WHAT THE EXERCISE ASKS
Pull every line that includes the word "gateDrive" out of the data below and copy it.

(INFORMATION SUPPLIED)

/-- The points a setup's transform takes, and the bits they have below the LSB of its slot (13 R323 to R325). -/
def SetupState.points (x : SetupState) (r : Nat) (l : List HistRec) : List Int × Nat :=
  if x.func = 5 then (x.envelope r l, 16) else if x.func = 6 then (x.orderBlock l, 16) else (blockValues l, 0)

/-- The lines of a used block of a setup of function 3 to 7; p the peer's values. -/
def SetupState.lines (x : SetupState) (r : Nat) (l : List HistRec) (p : List Int) : List Line :=
  let win := tagOf x.tags 6 1
  if x.func < 3 then []
  else if x.func = 7 then crossLines win (blockValues l) p
  else blockLines win (x.points r l).1

/-- The values of output j of a setup for a used block (13 R321), from its records l, the averaged lines and the number of blocks in a linear average; the zone of a
velocity setup is not among them. Vectors hold one value a line. -/
def SetupState.value (x : SetupState) (r : Nat) (probe : Bool) (l : List HistRec) (lines : List Line) (n j : Nat) : List Word :=
  let un := unitNum x.slot
  let ud := unitDen x.slot probe
  let sub := 2 ^ (if x.func = 5 ∨ x.func = 6 then 16 else 0)
  match x.func with
  | 1 => [featureValue (blockValues l) un ud j]
  | 2 => [velocityValue (x.filter r l).2 r un j]
  | 3 => [bandValue lines (tagOf x.tags 6 1) n r x.len un ud ((f32 (tagOf x.tags (0x21 + 2 * j) 0)).getD 0) ((f32 (tagOf x.tags (0x22 + 2 * j) 0)).getD 0)]
  | 5 =>
    if j = 1 then
      let y := x.envelope r l
      [toF32 (rootFix (powerSum 2 y).toNat y.length * un) (ud * 2 ^ 112)]
    else lines.map fun p => amplitude p.xx n un (ud * sub)
  | 6 => if j = 1 then [x.meanSpeed] else lines.map fun p => amplitude p.xx n un (ud * sub)
  | 7 =>
    let q := tagOf x.tags 0x21 0
    let vn := unitNum q
    let vd := unitDen q false
    lines.map fun p =>
      if j = 0 then amplitude p.xx n un ud
      else if j = 1 then amplitude p.yy n vn vd
      else if j = 2 then toF32 (rootFix (rootFix (absNat p.re ^ 2 + absNat p.im ^ 2) (2 ^ 128 * n * n) * un * vn) (2 ^ 96 * ud * vd)) (2 ^ 96)
      else if j = 3 then phaseValue p
      else coherence (tagOf x.tags 8 1) p
  | _ => lines.map fun p => amplitude p.xx n un ud

end Sys2Proof.Machine
end

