/-- A port's state code. -/
def State.pst (s : State) (p : Port) : Nat := s.get (portState p)

/-- The higher port voltage, in 10 mV, which is the internal supply (02 R41). -/
def Meter.top (m : Meter) : Nat := max m.vA m.vB

/-- A port's voltage, in 10 mV. -/
def Meter.volt (m : Meter) (p : Port) : Nat := if p = .a then m.vA else m.vB

/-- A port's current magnitude, in mA. -/
def Meter.amp (m : Meter) (p : Port) : Nat := if p = .a then m.iA else m.iB

/-- The field of a port's voltage and of its pass-through current (02 R64). -/
def portVolt (p : Port) : Field := if p = .a then PWR_VIN_VA else PWR_VIN_VB
def portAmp (p : Port) : Field := if p = .a then PWR_IPT_IA else PWR_IPT_IB

/-- The power die acts on its ports: the internal supply is up (02 R44, R49), in inrush and in the controller die's reset too. -/
def portsLive (s : State) : Bool := s.pwr.phase == .running || s.pwr.phase == .dieReset || s.pwr.phase == .inrush

/-- Pass-through is enabled on a port (02 R49, R64) and no serial use holds it or waits for it. -/
def ptEnabled (s : State) (p : Port) : Bool :=
  (s.get PWR_CTL_PTEN).testBit (if p = .a then 0 else 1) && !(p == .b && (s.pwr.serialB || s.pwr.wantB))

/-- The port's switch is closed (02 R49). -/
def switchClosed (s : State) (p : Port) : Bool := s.pst p == 2 || s.pst p == 4

/-- The port presents the detection signature (02 R47, R49 and "When events meet"), the module unpowered or on hold-up too: the switch is open, the port is not above
30 V, the power die is not probing it, and no serial use holds it or waits for it, as one does only while the internal supply is up. -/
def presentsSignature (s : State) (p : Port) : Bool :=
  !switchClosed s p && s.pst p != 1 && decide (s.get (portVolt p) ≤ 3000) && !(p == .b && portsLive s && (s.pwr.serialB || s.pwr.wantB))

/-- The state of an open port by its voltage: SINK above 30 V, else IDLE (02 R49; log entry 33 for 2 V to 30 V). -/
def openState (above30 : Bool) : Nat := if above30 then 3 else 0

/-- Port B is below 2 V since a CLK tick, or is not (02 R38): its voltage as last measured, and no detection cycle probes it. -/
def watchLow (s : State) : State :=
  s.modPwr fun p => { p with lowB := if s.get PWR_VIN_VB < 200 ∧ s.pst .b ≠ 1 then some (p.lowB.getD p.ticks) else none }

/-- Put a port into a state (02 R49); an open switch carries no current. -/
def putPort (s : State) (p : Port) (st : Nat) : State :=
  let s := s.set (portState p) st
  watchLow (if st = 2 ∨ st = 4 then s else s.set (portAmp p) 0)

/-- Both pass-through switches open and stay open (02 R57, R61). DESIGN CHOICE (log entry 58): both ports then read OFF, after a twist-release trigger too while supply
persists, where R61 and R49 name no state for a port that was not in DETECT. -/
def openPorts (s : State) : State := putPort (putPort s .a 6) .b 6

/-- Twist-release is armed (02 R59): mounted, enabled and supplied, and the run is not ending (16 R415, R423). -/
def twistArmed (s : State) : Bool :=
  s.bit PWR_ST_MOUNTED && s.bit PWR_CTL_TWEN && (s.bit PWR_ST_INA || s.bit PWR_ST_INB) && !s.modes.stopped && s.mode != 10

/-- Show whether twist-release is armed (02 R59); disarmed, it has no integral in progress (R60). -/
def showArmed (s : State) : State :=
  if twistArmed s then s.set PWR_ST_TWARM 1
  else ((s.set PWR_ST_TWARM 0).set PWR_TWANG_ANGLE 0).modPwr fun p => { p with twist := 0, calm := 0 }

/-- A port's voltage is the module's own (02 R52). -/
def raised (s : State) (p : Port) : Bool := if p = .a then s.pwr.raisedA else s.pwr.raisedB

/-- Note whether a port's voltage is the module's own. -/
def setRaised (s : State) (p : Port) (b : Bool) : State := s.modPwr fun x => if p = .a then { x with raisedA := b } else { x with raisedB := b }

/-- A measured port is fed from outside (02 R41, R52; log entry 34): its switch is not closed from SOURCE, or it lies above the other port. -/
def noteFed (s : State) (p : Port) : State :=
  setRaised s p (raised s p && s.pst p == 2 && decide (s.get (portVolt p) ≤ s.get (portVolt p.other)))

/-- A port's ideal-diode elements conduct (02 R38, R41): its voltage lies within 0.1 V of the higher one and the input is on; not on port B in serial use, and not on
a port whose voltage is the module's own (log entry 34). -/
def conducts (s : State) (p : Port) : Bool :=
  let v := s.get (portVolt p)
  let w := if p = .a ∧ s.pwr.serialB then 0 else s.get (portVolt p.other)
  portsLive s && !(p == .b && s.pwr.serialB) && decide (0 < v) && decide (w ≤ v + 10) && !raised s p

/-- Show which ports supply the module (02 R41, R59, R64). -/
def showInputs (s : State) : State := showArmed ((s.setB PWR_ST_INA (conducts s .a)).setB PWR_ST_INB (conducts s .b))

/-- Show what the power die measures (02 R64): the hold-up store holds at least 24.0 mJ once charged, which it is when inrush is over. -/
def measure (s : State) (m : Meter) : State :=
  let s := watchLow (noteFed (noteFed ((s.set PWR_VIN_VA m.vA).set PWR_VIN_VB m.vB) .a) .b)
  let s := (s.set PWR_IPT_IA (if switchClosed s .a then m.iA else 0)).set PWR_IPT_IB (if switchClosed s .b then m.iB else 0)
  let charged := s.pwr.phase == .running || s.pwr.phase == .dieReset
  showInputs ((s.set PWR_PIN_HOLDUP (if charged then max 240 m.holdup else m.holdup)).set PWR_PIN_PIN m.pin)

/-- Inrush starts at the voltages of a moment (02 R41, R44, R49): both switches are open, twist-release is not armed, and the next start will report a cause that the
event log does not give. -/
def startSupply (s : State) (m : Meter) (cause : Option Nat) : State :=
  let s := disarmTwist (s.modPwr fun p => { p with phase := .inrush, booted := false, cause := cause, serialB := false, wantB := false })
  let s := putPort (putPort s .a (openState (decide (3000 < m.vA)))) .b (openState (decide (3000 < m.vB)))
  measure s m

/-- SUPPLY_RISE (02 R42, R44); a cause that stayed from the loss is reported after the start (02 R62). -/
def execSupplyRise (m : Meter) (s : State) : Host.Outcome State Fault Refusal :=
  .next (if s.pwr.phase == .off && decide (3400 ≤ m.top) then startSupply s m s.pwr.cause else s)

/-- The controller die is held in reset by the power die (01 R19, R28): nothing is sealed or sent, WORK loses its supply, twist-release disarms. -/
def dieReset (s : State) (cause : Nat) : State :=
  (disarmTwist (dropWork s)).modPwr fun p => { p with phase := .dieReset, booted := false, cause := some cause }

/-- PLL_LOCK_LOSS (01 R19). During the last-gasp sequence it is ignored: the spec names no exception to R19 and none to the sequence of 02 R57 either (log entry 108). -/
def execPllLockLoss (s : State) : Host.Outcome State Fault Refusal :=
  .next (if s.pwr.phase == .running then dieReset s 3 else s)

/-- SUP_WATCHDOG_EXPIRY (01 R28). -/
def execSupWatchdogExpiry (s : State) : Host.Outcome State Fault Refusal :=
  .next (if s.pwr.phase == .running && s.pwr.booted then dieReset s 4 else s)

/-- One slot's record of the departure entry (15 R386): 2^48 - 1 where the Landing delivered no record or the consumer is not attached. -/
def depSlot (s : State) (i : Fin 16) : DepSlot :=
  let att := s.get (LD_ATT_ATT i)
  let none48 := 2 ^ 48 - 1
  { slot := i, att := att, last := (lastDelivered s i).getD none48,
    cons := (List.finRange 6).map fun (b : Fin 6) => if att.testBit b then (s.deck.land[i].given[b]).getD none48 else none48 }
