-- ==== Sys2Proof/Machine/Modes.lean ====
section
/-!
DEFINITION. Operating modes (16): changes of mode, gates and domains, requests, SETTLE, automatic CLEAN, SAFE, orderly restarts, and START.
-/

namespace Sys2Proof.Machine

/-- Replace the modes' hidden state. -/
def State.modModes (s : State) (f : ModeState → ModeState) : State := { s with modes := f s.modes }

/-- Port B's serial use ends in a mode that has none (16 R424): it has one in KEYLOAD, SERVICE and SAFE. -/
def serialFor (s : State) (m : Nat) : State :=
  if m = 3 ∨ m = 9 ∨ m = 11 then s
  else if s.pwr.serialB ∨ s.pwr.wantB then leaveSerial s
  else s

/-- The seconds in the present mode (16 R427). -/
def modeSeconds (s : State) : Nat := (s.pwr.ticks - s.modes.at_) / 200000000

/-- Coppice is idle outside COPPICE (15 R403). -/
def leaveCoppice (s : State) : State :=
  let s := (s.set CP_CNT_SECS (min 0xFFFF (modeSeconds s))).set CP_ST_STEP 0
  let drop (x : CustPort) : CustPort := match x.fetch with
    | none => { x with look := none }
    | some f => if f.coppice then { x with fetch := none, look := none } else { x with look := none }
  { (s.set CP_ST_WAIT 0) with tally := { s.tally with portA := drop s.tally.portA, portB := drop s.tally.portB } }

/-- A run that the scheduler may not have in the present mode is abandoned (09 R232, R236). -/
def abandonBarred (s : State) : State :=
  match runAxis s with
  | none => s
  | some i => if runPermitted s i then s else abandonRun s i

/-- Enter mode m (16 R404, R427); a capture ends with SERVICE (05 R149), and a run that m does not permit is abandoned. -/
def setMode (s : State) (m : Nat) : State :=
  let s := serialFor s m
  let s := if s.mode = 9 ∧ m ≠ 9 then scalStop s else s
  let s := if s.mode = 4 then leaveCoppice s else s
  let s := ((s.set MD_ST_PREV s.mode).set MD_ST_MODE m).event MD_EVT_CHANGE
  abandonBarred (s.modModes fun x => { x with at_ := s.pwr.ticks })

/-- The gates of mode m (16 R422): the wideband converters, the rate drive with the G axes, and Q. Modes 5, 6 and 9 open all; the ones before SETTLE and UPDATE
change none. -/
def setGates (s : State) (m : Nat) : State :=
  if m = 5 ∨ m = 6 ∨ m = 9 then gateQ (gateDrive (gateW s false) false) false
  else if m = 7 then gateQ (gateDrive (gateW s false) false) true
  else if m = 8 ∨ m = 11 then gateQ (gateDrive (gateW s true) true) true
  else s

/-- WORK in mode m (16 R422). -/
def setWork (s : State) (m : Nat) : State :=
  if m = 5 ∨ m = 6 ∨ m = 9 then workUp s else if m = 7 ∨ m = 8 ∨ m = 10 ∨ m = 11 then workDown s else s

/-- No change of mode is in progress (16 R427). -/
def dropChange (s : State) : State := (s.modModes fun x => { x with change := .idle, auto := false }).set MD_ST_PENDING 0

/-- A firmware release as ID_FWREL lays it out (00 R5). -/
def releaseWord (n : Nat) : Word := BitVec.ofNat 32 n

/-- The running firmware half's release. -/
def halfRelease (s : State) (b : Bool) : Nat := if b then s.flash.relB else s.flash.relA

/-- The trial of a firmware half ends (16 R417): it becomes the active image and the anti-rollback floor rises to its release, which burns a fuse position
(17 R439). -/
def endTrial (s : State) : State :=
  match s.flash.trial with
  | none => s
  | some b =>
    let r := halfRelease s b
    let s := { s with flash := { s.flash with activeB := b, trial := none, trialBooted := false } }
    let s := s.set MD_ST_TRIAL 0
    if s.keys.floor < r ∧ 0 < s.keys.fuses then
      ({ s with keys := { s.keys with floor := r, fuses := s.keys.fuses - 1 } }.setWord 0x180B (releaseWord r)).set WK_FUSE_LEFT (s.keys.fuses - 1)
    else s

/-- The arrival Blaze of the first entry to RUN of a run (11 R278). -/
def arrive (s : State) : State :=
  if s.modes.arrived then s else issueSystem (s.modModes fun x => { x with arrived := true }) 2 2 (s.get ID_RUN_RUN)

/-- The pin engines named in the Tally's start mask run (12 R309, 16 R409, R421). -/
def startEngines (s : State) (restart : Bool) : State :=
  startMasked s s.tally.startMask restart

/-- What entry to mode m brings beside its gates and WORK: RUN and SERVICE end a trial (R417), RUN sends the arrival Blaze (R409), SERVICE takes port B
for serial use (02, "When events meet"). -/
def enterActions (s : State) (m : Nat) : State :=
  if m = 6 then arrive (endTrial s)
  else if m = 9 then
    wantSerial (endTrial s)
  else s

/-- Change to mode m in one tick (16 R413). -/
def changeMode (s : State) (m : Nat) : State := enterActions (setWork (setGates (setMode s m) m) m) m

/-- The entry actions of SETTLE (16 R409), also taken by SERVICE entered from LOAD (R407). The recognisers keep running where they ran. -/
def settleActions (s : State) (wasOn : Bool) : State :=
  let s := startEngines s false
  if wasOn then s else recogStart s

/-- Enter SETTLE (16 R409). -/
def enterSettle (s : State) : State :=
  let on := s.mode == 9
  settleActions (changeMode s 5) on

/-- Enter SAFE for a fault (16 R418, R419); in UPDATE it is logged, in SAFE it is counted, before LOAD there is none. The fault's loss of WORK is not planned (13 R333). -/
def enterSafe (s : State) (code : Nat) : State :=
  if s.mode ≤ 1 then s
  else if s.mode = 10 then s.log (.safe code s.now)
  else if s.mode = 11 then s.bump MD_CNT_LATER 1
  else
    let s := ((setMode (dropChange s) 11).set MD_ST_FAULT code |>.set MD_ST_AUTO 0).modModes fun x => { x with workLost := lostWork s }
    let s := stopEngines (recogStop (abandonAny s))
    let s := setGates (workDown s) 11
    let s := (issueSystem s 3 14 code).log (.safe code s.now)
    (s.event MD_EVT_SAFE).bump MD_CNT_SAFECNT 1

/-- Leave SAFE for SERVICE (16 R420, R421). -/
def safeToService (s : State) : State :=
  recogStart (startEngines (changeMode (s.set MD_ST_FAULT 0) 9) true)

/-- The raised alarms of a processor. -/
def raisedAlarms (s : State) (proc : Nat) : Nat :=
  ((List.finRange 32).filter fun (a : Fin 32) =>
    s.get (alarmField a.val) != 0 && (s.an.setups.toList.getD (tagOf s.an.alarms[a].tags 1 0 / 256) {}).proc == proc).length

/-- The suspended Blazes before a planned WORK power-down into mode m (13 R333). -/
def suspendBlazes (s : State) (m : Nat) : State :=
  if s.get ID_DOMST_WSTATE ≠ 2 then s
  else
    [0, 1].foldl (fun s p =>
      let n := raisedAlarms s p
      if n = 0 then s else issueBlaze s { src := 0x20 + p, kind := 5, sev := 4, slot := 0xFF, t := s.now, val0 := n, val1 := m }) s

/-- Begin a change to a mode with WORK off (16 R412, t = 0). -/
def beginDown (s : State) (m : Nat) (auto : Bool) : State :=
  let s := s.modModes fun x => { x with change := .waiting, target := m, auto := auto, since := s.pwr.ticks }
  suspendBlazes (requestDown (s.set MD_ST_PENDING 1)) m

/-- A pending change set is lost (16 R426): its host gets the second result 0x0A (15 R397). -/
def loseSet (s : State) : State :=
  match s.tally.set with
  | none => s
  | some c =>
    let s := { s with tally := { s.tally with set := none, setStep := false, setEngines := 0 } }
    let s := ((s.setWord 0x1709 0).set TL_RES_CSRES 0x0A).event TL_EVT_CSFAIL
    message s (hostPorts s c.host bothPorts) (hostHead s c.host) (.csResult c.host c.csid 0x0A 0xFFFFFF c.sec) false

/-- Enter the mode of a change under 16 R412: the mode, its gates, WORK's power-down command; an automatic change shows itself (R414). One that leaves SETTLE
fires its triggers (R409), as a requested one did at SETTLE's exit. UPDATE disarms twist-release (R423). -/
def finishDown (s : State) : State :=
  let m := s.modes.target
  let auto := s.modes.auto
  let prev := s.mode
  let s := changeMode s m
  let s := if prev = 5 ∧ (auto ∨ m = 10) then leaveSettle s else s
  let s := if auto then ((s.set MD_ST_AUTO 1).event MD_EVT_AUTOCLEAN).set MD_ST_PREV (if prev = 5 then 6 else prev) else s
  let s := if m = 10 then loseSet (abandonAny (showArmed s)) else s
  if s.get ID_DOMST_WSTATE = 0 then dropChange s else s.modModes fun x => { x with change := .closing, auto := false }

/-- A network lease is open (10 R262). -/
def networkLease (s : State) : Bool := (List.finRange 32).any fun l => s.get (LS_KIND l) == 2

/-- MODE_CHANGE_POWERDOWN (16 R412): no earlier than 5 ms after acceptance. -/
def execModeChangePowerdown (s : State) : Host.Outcome State Fault Refusal :=
  .next (if s.live && s.modes.change == .waiting && decide (s.modes.since + 1000000 ≤ s.pwr.ticks) && !networkLease s then finishDown s else s)

/-- TCASE is above 105.00 °C (16 R411): its newest valid result, in 0.01 °C. -/
def caseHot (s : State) : Bool := match s.hk.temps[4] with | none => false | some v => decide (10500 < v)

/-- The result of a request for mode m (16 R411), the rows in the order: the code, the present mode, a change in progress, the table. -/
def requestResult (s : State) (m : Nat) : Nat :=
  let cur := s.mode
  if !([6, 7, 8, 9, 11].contains m) then 2
  else if cur < 5 ∨ cur = 10 then 1
  else if s.bit MD_ST_PENDING && !(cur == 5 && s.modes.change == .atExit) then 3
  else if cur = m then 6
  else if m = 11 then 0
  else if cur = 8 ∧ caseHot s then 4
  else if cur = 9 ∧ m ≠ 6 then 1
  else if cur = 11 then (if m = 9 ∧ s.get MD_ST_FAULT ≠ 2 ∧ s.get MD_ST_FAULT ≠ 3 then 0 else 5)
  else 0

/-- Carry out an accepted request (16 R411 to R413, R421). SERVICE taken in SETTLE leaves it, which fires its triggers (R409). -/
def takeRequest (s : State) (m : Nat) : State :=
  let cur := s.mode
  let s := s.set MD_ST_AUTO 0
  if m = 11 then enterSafe s 7
  else if cur = 5 ∧ m ≠ 9 then (s.modModes fun x => { x with change := .atExit, target := m, auto := false }).set MD_ST_PENDING 1
  else if cur = 5 then leaveSettle (changeMode (dropChange s) 9)
  else if cur = 6 ∧ m ≠ 9 then beginDown s m false
  else if cur = 9 then enterSettle s
  else if cur = 11 then safeToService s
  else changeMode s m

/-- MD_CMD.REQ (16 R411). -/
def requestMode (s : State) (m : Nat) : State :=
  let r := requestResult s m
  let s := (s.set MD_REQST_REQ m).set MD_REQST_RES r
  if r = 0 then takeRequest s m else s.event MD_EVT_REQREJ

/-- MODE_REQUEST_RUN. -/
def execModeRequestRun (door : Initiator) (s : State) : Host.Outcome State Fault Refusal :=
  .next (atDoor s door 9 fun s => if s.live then requestMode s 6 else s)

/-- MODE_REQUEST_WATCH. -/
def execModeRequestWatch (door : Initiator) (s : State) : Host.Outcome State Fault Refusal :=
  .next (atDoor s door 9 fun s => if s.live then requestMode s 7 else s)

/-- MODE_REQUEST_CLEAN. -/
def execModeRequestClean (door : Initiator) (s : State) : Host.Outcome State Fault Refusal :=
  .next (atDoor s door 9 fun s => if s.live then requestMode s 8 else s)

/-- MODE_REQUEST_SERVICE. -/
def execModeRequestService (door : Initiator) (s : State) : Host.Outcome State Fault Refusal :=
  .next (atDoor s door 9 fun s => if s.live then requestMode s 9 else s)

/-- MODE_REQUEST_SAFE. -/
def execModeRequestSafe (door : Initiator) (s : State) : Host.Outcome State Fault Refusal :=
  .next (atDoor s door 9 fun s => if s.live then requestMode s 11 else s)

/-- SETTLE_EXIT (16 R409): WORK is on; without LOCKED the wait has run out. A requested WATCH or CLEAN goes on under R412 (log entry 36). -/
def settleExit (s : State) (targets : ClassB) : State :=
  let s := if s.locked then s else s.event MD_EVT_SETTLETO
  let m := if s.modes.change = .atExit then s.modes.target else 6
  let s := dropChange s
  if m = 6 then calSettle (changeMode s 6) targets else beginDown (calSettle s targets) m false

/-- What SETTLE waits for (16 R409): LOCKED or the end of SETTLEMAX, the drive's lock or 1 s, WORK on. -/
def settleReady (s : State) : Bool :=
  (s.locked || passed s s.modes.at_ (s.get MD_CFG_SETTLEMAX)) && (s.bit DRV_ST_LOCK || passed s s.modes.at_ 1) && s.get ID_DOMST_WSTATE == 2

/-- SETTLE_EXIT. -/
def execSettleExit (targets : ClassB) (s : State) : Host.Outcome State Fault Refusal :=
  .next (if s.live && s.mode == 5 && s.modes.change != .waiting && settleReady s then settleExit s targets else s)

/-- Three valid TCASE results in a row above 105.00 °C start a change to CLEAN (16 R414): under R412 while WORK is on, in the same tick from WATCH (R413). -/
def autoClean (s : State) : State :=
  if s.bit MD_CFG_AUTOCLEAN && decide (3 ≤ s.hk.hotRun) && (s.mode == 5 || s.mode == 6 || s.mode == 7) &&
      (s.modes.change == .idle || s.modes.change == .atExit) then
    if s.mode = 7 then finishDown (s.modModes fun x => { x with target := 8, auto := true }) else beginDown s 8 true
  else s

/-- HK_ENTRY_END (05 R133, 16 R414): the running entry ends, whose conversions took the inputs xs in 1/256 of their unit. -/
def execHkEntryEnd (xs : List Int) (targets : ClassB) (s : State) : Host.Outcome State Fault Refusal :=
  .next (if sequenceRuns s && !s.hk.passDue then
      let s := endEntry s xs targets
      if s.live then autoClean s else s
    else s)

(End INFORMATION SUPPLIED)

RESULT
  if m = 5 ∨ m = 6 ∨ m = 9 then gateQ (gateDrive (gateW s false) false) false
  else if m = 7 then gateQ (gateDrive (gateW s false) false) true
  else if m = 8 ∨ m = 11 then gateQ (gateDrive (gateW s true) true) true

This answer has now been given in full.